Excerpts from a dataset
- Opening Delimiter -

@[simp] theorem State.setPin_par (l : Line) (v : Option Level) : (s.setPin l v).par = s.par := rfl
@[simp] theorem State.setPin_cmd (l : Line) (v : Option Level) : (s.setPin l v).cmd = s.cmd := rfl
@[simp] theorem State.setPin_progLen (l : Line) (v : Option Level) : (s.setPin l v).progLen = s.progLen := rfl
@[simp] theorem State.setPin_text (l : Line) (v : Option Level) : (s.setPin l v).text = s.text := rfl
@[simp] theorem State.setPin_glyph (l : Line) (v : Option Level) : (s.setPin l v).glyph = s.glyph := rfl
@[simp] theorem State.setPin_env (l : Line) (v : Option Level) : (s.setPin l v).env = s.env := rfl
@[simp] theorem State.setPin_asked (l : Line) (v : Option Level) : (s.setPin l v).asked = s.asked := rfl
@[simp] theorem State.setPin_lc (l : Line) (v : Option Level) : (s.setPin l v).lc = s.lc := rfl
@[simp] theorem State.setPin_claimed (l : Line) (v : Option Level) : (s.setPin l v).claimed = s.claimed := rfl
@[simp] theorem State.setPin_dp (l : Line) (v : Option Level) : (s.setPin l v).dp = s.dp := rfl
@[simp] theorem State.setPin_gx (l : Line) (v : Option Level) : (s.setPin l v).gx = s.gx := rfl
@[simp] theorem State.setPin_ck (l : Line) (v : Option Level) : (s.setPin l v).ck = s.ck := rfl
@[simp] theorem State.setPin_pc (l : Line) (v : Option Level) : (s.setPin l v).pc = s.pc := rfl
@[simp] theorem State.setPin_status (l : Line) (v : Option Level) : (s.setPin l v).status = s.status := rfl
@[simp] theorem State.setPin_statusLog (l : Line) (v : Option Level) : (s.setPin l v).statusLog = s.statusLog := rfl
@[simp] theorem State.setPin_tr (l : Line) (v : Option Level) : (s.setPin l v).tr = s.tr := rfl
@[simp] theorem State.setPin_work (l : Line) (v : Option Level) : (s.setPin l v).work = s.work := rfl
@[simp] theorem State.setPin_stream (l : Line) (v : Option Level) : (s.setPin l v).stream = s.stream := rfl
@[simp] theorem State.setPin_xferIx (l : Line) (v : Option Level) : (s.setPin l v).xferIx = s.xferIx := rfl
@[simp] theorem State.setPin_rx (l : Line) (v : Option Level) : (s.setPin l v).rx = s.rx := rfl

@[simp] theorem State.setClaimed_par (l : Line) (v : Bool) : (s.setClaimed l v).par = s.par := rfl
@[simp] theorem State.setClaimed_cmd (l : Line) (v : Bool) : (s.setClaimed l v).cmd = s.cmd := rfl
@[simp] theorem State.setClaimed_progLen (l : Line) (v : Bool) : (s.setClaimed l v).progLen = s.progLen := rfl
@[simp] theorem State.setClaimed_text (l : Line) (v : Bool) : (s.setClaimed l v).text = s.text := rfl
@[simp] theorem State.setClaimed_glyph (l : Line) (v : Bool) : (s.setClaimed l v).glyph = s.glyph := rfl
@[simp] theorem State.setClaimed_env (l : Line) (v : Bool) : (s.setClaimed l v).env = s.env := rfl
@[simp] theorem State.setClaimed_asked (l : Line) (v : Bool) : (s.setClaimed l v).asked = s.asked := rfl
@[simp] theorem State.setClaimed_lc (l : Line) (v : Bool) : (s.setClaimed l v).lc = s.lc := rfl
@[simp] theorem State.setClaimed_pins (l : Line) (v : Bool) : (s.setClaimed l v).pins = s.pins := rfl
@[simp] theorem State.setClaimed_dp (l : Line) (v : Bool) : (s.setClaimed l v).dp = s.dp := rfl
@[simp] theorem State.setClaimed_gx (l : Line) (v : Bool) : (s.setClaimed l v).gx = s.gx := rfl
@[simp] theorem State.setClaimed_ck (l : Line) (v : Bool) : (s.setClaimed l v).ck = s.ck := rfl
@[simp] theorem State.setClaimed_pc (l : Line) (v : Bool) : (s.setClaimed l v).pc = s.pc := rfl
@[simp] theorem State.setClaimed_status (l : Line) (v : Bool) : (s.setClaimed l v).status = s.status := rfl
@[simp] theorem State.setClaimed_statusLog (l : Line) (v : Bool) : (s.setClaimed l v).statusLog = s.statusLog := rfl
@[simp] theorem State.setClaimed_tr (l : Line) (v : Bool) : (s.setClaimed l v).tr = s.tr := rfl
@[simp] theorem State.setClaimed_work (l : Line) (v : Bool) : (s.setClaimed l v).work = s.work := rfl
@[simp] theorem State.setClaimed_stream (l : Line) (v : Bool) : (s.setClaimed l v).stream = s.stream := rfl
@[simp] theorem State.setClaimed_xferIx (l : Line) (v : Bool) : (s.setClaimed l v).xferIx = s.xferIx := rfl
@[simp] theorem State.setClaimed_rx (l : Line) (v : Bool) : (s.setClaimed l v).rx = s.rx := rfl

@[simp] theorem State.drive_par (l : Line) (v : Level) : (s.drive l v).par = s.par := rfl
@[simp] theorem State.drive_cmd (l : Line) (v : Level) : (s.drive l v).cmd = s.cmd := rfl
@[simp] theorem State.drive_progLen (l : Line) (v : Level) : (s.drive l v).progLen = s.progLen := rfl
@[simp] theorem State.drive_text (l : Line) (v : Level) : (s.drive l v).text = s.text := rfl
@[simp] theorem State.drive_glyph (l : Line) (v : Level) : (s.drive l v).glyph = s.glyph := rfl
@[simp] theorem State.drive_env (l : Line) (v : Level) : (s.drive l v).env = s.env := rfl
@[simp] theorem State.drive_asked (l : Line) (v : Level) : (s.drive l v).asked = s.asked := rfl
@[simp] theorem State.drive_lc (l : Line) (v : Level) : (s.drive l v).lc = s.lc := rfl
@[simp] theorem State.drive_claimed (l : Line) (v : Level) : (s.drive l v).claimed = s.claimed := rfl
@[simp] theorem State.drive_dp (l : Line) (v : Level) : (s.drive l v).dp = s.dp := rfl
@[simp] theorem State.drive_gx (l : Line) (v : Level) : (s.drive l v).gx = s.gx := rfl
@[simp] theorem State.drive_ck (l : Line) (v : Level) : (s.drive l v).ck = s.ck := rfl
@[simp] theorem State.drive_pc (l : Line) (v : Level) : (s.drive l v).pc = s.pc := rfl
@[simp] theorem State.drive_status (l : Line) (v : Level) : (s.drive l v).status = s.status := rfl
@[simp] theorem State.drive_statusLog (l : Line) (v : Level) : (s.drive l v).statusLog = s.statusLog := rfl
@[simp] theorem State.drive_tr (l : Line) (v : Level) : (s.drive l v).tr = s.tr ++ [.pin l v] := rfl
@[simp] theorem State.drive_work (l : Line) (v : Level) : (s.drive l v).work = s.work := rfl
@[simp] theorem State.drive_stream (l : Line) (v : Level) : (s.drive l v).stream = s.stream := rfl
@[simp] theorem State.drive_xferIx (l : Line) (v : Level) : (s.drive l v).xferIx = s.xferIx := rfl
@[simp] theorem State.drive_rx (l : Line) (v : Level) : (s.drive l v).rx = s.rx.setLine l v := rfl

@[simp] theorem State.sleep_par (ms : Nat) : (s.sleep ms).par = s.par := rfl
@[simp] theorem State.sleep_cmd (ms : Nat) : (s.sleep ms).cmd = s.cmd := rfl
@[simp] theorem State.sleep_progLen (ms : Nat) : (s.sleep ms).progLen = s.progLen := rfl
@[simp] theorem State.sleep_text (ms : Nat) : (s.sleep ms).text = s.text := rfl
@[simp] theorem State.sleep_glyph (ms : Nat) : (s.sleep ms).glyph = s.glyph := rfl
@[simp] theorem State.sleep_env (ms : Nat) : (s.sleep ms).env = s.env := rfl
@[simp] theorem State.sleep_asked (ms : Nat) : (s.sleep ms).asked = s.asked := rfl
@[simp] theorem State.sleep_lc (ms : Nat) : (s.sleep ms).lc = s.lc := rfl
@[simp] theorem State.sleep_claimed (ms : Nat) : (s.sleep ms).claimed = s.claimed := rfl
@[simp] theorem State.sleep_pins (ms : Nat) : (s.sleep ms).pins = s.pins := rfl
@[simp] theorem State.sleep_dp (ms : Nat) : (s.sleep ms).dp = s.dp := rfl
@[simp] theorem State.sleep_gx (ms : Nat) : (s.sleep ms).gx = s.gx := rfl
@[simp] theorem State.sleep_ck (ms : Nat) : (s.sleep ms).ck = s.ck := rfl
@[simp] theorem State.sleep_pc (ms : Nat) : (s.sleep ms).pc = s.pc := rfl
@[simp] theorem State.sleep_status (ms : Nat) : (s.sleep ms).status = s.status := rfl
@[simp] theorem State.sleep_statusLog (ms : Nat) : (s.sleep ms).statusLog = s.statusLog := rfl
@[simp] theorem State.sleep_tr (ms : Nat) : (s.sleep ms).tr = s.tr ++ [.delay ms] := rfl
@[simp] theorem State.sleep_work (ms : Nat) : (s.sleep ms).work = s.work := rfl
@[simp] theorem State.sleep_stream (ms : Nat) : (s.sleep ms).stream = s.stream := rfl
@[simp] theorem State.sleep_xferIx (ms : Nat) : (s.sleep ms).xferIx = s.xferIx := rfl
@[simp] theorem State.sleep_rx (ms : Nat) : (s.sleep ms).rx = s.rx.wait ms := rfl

- Closing Delimiter -
- Opening Delimiter -

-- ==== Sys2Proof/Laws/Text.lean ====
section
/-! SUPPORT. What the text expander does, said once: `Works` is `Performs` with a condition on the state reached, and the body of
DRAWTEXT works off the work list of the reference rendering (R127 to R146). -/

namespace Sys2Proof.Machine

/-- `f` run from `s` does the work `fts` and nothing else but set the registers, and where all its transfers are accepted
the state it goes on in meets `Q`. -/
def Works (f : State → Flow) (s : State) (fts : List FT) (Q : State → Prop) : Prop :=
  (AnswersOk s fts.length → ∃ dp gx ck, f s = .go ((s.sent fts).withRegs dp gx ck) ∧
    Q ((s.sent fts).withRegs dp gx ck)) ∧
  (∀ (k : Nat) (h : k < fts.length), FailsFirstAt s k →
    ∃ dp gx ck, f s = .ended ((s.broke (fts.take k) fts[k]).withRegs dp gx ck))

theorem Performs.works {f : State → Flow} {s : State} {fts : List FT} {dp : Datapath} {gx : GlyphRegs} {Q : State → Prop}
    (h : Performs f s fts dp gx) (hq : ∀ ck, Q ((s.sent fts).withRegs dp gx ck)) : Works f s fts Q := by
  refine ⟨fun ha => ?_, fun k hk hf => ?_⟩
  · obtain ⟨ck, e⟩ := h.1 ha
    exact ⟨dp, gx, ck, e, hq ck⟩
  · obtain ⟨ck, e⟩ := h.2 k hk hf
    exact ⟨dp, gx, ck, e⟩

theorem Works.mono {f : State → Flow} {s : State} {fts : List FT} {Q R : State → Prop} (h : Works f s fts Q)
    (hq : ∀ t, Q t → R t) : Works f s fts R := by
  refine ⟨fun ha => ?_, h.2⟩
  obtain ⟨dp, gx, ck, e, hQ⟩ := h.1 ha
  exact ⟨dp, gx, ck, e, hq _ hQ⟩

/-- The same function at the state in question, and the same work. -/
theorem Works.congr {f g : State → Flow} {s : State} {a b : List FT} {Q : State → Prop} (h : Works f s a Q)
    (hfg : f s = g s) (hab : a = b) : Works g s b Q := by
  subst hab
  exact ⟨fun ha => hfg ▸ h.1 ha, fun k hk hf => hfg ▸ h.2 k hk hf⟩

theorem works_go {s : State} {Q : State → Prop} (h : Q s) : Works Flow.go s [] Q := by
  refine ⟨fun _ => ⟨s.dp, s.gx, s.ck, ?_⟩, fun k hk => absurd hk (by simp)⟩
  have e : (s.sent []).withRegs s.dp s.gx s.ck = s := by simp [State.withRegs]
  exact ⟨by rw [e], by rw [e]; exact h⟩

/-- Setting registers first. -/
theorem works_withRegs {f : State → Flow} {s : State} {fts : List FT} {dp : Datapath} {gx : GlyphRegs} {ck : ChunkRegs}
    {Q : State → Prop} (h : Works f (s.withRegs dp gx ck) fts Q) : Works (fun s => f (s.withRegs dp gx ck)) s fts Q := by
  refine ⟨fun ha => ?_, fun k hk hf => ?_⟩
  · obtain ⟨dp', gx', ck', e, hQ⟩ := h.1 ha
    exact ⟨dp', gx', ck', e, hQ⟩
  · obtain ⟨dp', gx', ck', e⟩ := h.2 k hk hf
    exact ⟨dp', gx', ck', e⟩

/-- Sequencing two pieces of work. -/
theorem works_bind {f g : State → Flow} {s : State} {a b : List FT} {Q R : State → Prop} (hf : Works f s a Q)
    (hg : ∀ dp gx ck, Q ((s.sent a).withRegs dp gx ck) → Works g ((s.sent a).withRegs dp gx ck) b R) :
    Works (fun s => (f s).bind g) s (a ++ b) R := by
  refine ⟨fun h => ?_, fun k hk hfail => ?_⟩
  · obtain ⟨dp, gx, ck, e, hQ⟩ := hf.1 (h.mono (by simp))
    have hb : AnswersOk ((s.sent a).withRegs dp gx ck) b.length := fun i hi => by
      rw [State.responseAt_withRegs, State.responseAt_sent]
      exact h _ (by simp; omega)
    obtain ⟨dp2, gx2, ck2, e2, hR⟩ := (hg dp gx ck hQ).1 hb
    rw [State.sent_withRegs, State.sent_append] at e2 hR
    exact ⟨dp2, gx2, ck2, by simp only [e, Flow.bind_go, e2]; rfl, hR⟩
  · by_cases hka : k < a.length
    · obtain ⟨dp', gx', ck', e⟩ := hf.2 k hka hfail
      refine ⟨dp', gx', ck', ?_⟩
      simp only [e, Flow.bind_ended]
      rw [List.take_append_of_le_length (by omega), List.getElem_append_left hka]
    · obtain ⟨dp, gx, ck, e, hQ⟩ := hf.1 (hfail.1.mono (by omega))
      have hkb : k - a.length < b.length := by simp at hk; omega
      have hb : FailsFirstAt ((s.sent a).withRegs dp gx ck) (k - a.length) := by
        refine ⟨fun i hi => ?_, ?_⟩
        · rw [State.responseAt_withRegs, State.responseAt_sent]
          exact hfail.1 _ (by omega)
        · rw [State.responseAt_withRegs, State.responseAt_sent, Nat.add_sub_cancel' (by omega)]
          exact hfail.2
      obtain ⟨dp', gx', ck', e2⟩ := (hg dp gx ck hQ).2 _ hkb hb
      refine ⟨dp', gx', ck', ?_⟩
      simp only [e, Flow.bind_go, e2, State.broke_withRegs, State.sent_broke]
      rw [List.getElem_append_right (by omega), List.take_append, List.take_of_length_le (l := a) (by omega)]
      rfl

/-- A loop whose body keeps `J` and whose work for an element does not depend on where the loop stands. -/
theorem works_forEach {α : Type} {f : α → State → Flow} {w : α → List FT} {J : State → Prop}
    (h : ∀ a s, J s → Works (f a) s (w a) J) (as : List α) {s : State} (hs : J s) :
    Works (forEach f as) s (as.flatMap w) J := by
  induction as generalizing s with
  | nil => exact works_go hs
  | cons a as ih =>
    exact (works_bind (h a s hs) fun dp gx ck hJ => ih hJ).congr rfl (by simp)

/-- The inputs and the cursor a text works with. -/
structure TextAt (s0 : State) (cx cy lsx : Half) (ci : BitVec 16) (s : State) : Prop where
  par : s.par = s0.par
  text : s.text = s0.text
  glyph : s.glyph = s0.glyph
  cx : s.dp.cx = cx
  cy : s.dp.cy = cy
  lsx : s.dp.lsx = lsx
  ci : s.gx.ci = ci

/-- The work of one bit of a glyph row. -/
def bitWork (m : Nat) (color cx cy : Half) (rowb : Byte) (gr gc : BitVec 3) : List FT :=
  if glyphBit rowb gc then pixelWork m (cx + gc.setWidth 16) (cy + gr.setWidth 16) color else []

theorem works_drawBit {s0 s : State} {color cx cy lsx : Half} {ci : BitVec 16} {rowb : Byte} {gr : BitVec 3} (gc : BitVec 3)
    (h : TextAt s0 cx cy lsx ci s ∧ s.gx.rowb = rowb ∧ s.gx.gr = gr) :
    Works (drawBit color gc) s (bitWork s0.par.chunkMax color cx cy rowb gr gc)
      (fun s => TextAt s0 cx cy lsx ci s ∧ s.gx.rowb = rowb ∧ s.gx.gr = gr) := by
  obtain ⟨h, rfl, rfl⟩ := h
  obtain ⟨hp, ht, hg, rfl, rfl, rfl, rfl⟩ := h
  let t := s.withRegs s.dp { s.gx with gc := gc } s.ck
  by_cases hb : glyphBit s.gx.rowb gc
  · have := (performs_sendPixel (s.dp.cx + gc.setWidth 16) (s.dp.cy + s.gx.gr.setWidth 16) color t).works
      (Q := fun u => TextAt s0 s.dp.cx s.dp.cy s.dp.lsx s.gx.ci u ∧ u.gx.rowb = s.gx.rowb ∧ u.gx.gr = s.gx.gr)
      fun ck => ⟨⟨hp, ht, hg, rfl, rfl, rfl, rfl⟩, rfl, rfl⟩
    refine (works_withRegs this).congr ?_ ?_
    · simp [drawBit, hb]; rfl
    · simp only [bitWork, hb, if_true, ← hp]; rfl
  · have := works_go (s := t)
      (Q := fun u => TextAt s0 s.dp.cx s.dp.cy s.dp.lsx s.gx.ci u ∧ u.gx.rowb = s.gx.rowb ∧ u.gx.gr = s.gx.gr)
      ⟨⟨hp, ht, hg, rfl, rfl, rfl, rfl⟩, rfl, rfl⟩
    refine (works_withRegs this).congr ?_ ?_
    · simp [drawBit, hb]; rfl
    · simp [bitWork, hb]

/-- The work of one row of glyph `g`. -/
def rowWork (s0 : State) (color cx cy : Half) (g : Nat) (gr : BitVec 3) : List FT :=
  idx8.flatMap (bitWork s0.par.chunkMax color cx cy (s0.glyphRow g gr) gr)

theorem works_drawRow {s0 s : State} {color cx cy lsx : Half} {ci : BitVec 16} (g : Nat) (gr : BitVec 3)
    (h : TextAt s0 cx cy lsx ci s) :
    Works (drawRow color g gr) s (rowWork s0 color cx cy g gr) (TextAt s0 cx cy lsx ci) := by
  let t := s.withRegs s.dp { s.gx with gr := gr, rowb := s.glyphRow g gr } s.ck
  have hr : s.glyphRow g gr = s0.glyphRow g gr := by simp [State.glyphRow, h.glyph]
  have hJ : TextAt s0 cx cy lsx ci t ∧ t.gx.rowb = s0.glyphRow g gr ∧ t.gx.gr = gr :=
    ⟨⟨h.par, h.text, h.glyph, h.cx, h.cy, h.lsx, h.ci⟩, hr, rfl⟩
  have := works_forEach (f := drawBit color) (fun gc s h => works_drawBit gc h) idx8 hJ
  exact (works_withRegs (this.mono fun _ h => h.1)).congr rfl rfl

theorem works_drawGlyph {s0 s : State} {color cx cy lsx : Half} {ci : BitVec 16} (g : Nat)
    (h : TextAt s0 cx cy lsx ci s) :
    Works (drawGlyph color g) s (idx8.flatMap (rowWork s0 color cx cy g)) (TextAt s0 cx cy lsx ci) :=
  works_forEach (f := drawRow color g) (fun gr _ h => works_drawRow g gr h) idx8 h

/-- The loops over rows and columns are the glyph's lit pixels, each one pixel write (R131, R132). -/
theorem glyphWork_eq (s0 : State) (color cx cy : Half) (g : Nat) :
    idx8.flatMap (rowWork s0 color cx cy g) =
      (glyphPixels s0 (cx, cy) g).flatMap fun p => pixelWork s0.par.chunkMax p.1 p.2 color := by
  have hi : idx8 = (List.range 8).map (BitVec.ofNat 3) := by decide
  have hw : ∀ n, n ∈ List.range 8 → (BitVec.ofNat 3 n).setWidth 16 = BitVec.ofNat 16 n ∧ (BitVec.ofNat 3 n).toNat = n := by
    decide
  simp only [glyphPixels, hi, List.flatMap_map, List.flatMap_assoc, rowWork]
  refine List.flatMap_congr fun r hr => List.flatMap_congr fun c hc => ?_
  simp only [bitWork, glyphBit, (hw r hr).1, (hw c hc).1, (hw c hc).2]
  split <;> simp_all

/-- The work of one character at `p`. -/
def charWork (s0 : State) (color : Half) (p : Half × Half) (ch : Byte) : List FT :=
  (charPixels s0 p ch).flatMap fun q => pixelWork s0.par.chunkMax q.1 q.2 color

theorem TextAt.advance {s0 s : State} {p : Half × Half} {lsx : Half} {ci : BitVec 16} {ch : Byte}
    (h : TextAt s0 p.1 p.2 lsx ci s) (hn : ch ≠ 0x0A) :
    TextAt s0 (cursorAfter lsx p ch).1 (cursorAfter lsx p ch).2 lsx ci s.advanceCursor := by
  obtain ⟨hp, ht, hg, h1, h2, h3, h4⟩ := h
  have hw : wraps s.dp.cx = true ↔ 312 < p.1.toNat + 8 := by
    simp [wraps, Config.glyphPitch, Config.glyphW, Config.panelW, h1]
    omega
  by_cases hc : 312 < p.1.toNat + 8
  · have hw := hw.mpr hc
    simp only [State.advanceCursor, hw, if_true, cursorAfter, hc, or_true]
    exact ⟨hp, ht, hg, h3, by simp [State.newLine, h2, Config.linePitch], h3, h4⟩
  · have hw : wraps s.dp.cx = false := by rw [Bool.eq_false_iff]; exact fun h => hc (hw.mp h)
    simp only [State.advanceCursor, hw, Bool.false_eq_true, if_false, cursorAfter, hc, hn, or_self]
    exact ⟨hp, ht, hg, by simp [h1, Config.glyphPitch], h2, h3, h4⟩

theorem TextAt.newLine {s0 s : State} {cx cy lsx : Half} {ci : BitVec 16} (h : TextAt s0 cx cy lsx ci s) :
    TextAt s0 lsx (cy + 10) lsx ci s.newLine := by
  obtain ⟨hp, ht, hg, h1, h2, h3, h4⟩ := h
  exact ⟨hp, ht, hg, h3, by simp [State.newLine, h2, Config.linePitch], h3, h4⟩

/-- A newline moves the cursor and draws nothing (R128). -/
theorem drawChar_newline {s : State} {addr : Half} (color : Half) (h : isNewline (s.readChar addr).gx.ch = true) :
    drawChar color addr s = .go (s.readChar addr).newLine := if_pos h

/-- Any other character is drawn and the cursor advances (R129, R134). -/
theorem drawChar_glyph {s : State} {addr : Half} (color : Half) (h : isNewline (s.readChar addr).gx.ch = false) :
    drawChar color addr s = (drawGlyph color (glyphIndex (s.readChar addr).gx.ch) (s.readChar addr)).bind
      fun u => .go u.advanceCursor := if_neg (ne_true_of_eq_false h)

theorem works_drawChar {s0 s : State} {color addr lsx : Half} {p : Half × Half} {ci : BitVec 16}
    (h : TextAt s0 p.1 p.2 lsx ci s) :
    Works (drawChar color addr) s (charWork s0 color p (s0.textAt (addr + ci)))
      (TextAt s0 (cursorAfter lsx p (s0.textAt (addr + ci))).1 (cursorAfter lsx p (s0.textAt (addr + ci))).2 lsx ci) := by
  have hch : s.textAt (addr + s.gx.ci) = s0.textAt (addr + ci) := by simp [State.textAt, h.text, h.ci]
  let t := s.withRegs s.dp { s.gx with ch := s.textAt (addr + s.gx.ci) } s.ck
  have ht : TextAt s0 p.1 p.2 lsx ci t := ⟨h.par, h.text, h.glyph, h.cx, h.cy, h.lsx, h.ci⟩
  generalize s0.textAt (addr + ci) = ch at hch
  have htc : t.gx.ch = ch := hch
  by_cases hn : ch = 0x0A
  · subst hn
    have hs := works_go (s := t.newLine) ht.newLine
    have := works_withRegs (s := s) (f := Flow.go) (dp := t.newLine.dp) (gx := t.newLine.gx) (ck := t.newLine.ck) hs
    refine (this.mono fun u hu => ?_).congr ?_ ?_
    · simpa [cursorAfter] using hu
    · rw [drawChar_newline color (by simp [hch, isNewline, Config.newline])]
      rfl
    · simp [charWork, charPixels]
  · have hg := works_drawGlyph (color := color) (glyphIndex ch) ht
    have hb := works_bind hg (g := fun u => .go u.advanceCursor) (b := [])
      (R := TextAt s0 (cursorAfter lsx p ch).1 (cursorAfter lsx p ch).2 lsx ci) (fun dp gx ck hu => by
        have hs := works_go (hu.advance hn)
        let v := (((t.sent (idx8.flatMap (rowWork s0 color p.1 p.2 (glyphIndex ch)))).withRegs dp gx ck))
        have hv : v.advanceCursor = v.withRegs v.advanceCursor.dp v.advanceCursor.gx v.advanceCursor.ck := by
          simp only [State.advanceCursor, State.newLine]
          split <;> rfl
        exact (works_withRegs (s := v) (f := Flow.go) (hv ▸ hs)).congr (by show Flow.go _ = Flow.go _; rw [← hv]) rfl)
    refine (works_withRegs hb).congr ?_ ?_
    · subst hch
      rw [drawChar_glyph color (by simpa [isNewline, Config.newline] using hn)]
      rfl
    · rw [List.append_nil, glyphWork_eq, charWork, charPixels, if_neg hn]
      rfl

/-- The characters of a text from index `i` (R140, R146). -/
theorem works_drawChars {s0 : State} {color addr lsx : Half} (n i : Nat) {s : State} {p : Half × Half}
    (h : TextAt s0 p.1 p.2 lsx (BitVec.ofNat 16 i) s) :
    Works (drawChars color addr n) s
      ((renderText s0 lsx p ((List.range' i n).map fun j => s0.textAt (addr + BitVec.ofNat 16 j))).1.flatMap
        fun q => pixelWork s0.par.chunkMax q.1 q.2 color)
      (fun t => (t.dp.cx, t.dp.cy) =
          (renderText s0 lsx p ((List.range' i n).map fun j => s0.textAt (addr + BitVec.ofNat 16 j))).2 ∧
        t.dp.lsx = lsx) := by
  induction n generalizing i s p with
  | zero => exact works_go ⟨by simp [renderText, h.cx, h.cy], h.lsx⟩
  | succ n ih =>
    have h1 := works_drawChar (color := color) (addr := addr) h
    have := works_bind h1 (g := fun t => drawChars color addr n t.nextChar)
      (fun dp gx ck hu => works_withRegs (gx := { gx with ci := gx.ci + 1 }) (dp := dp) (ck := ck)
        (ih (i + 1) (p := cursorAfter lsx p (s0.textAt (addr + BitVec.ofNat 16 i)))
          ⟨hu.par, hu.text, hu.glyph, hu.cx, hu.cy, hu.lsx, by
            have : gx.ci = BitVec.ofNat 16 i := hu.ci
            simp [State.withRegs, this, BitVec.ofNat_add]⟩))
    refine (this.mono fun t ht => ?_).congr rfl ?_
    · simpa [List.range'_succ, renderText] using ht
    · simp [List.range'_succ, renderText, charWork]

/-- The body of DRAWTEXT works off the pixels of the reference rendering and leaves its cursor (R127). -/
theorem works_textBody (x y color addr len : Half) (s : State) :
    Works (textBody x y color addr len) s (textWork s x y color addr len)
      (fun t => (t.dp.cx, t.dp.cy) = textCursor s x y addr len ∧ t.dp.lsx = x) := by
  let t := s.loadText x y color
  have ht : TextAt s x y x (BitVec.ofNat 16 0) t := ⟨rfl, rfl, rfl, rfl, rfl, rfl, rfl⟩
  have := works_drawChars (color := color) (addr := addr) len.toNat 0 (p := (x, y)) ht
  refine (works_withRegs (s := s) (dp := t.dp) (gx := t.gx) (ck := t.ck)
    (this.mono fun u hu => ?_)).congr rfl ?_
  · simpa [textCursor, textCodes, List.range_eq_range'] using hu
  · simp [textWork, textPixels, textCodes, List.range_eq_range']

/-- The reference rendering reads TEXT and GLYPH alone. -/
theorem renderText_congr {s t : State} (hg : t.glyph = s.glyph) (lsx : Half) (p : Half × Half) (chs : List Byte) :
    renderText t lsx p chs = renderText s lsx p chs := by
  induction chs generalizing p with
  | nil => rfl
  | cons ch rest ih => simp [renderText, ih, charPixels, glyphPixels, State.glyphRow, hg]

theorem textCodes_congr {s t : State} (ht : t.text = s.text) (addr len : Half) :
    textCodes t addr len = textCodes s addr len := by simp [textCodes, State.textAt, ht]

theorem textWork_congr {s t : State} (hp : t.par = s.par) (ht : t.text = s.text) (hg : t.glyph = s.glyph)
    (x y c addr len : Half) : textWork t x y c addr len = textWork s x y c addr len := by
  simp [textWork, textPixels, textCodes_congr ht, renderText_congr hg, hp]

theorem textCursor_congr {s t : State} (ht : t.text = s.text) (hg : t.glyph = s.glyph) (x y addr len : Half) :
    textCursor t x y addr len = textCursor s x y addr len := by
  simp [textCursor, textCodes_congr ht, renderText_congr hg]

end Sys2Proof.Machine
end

- Closing Delimiter -

THE PROBLEM ▸ Of all the entries above, retype exactly the lines from the line with "(hq : ∀ t, Q t" to the line with "registers first. -/", both included, and no others.

RESULT ▸
    (hq : ∀ t, Q t → R t) : Works f s fts R := by
  refine ⟨fun ha => ?_, h.2⟩
  obtain ⟨dp, gx, ck, e, hQ⟩ := h.1 ha
  exact ⟨dp, gx, ck, e, hq _ hQ⟩

/-- The same function at the state in question, and the same work. -/
theorem Works.congr {f g : State → Flow} {s : State} {a b : List FT} {Q : State → Prop} (h : Works f s a Q)
    (hfg : f s = g s) (hab : a = b) : Works g s b Q := by
  subst hab
  exact ⟨fun ha => hfg ▸ h.1 ha, fun k hk hf => hfg ▸ h.2 k hk hf⟩

theorem works_go {s : State} {Q : State → Prop} (h : Q s) : Works Flow.go s [] Q := by
  refine ⟨fun _ => ⟨s.dp, s.gx, s.ck, ?_⟩, fun k hk => absurd hk (by simp)⟩
  have e : (s.sent []).withRegs s.dp s.gx s.ck = s := by simp [State.withRegs]
  exact ⟨by rw [e], by rw [e]; exact h⟩

/-- Setting registers first. -/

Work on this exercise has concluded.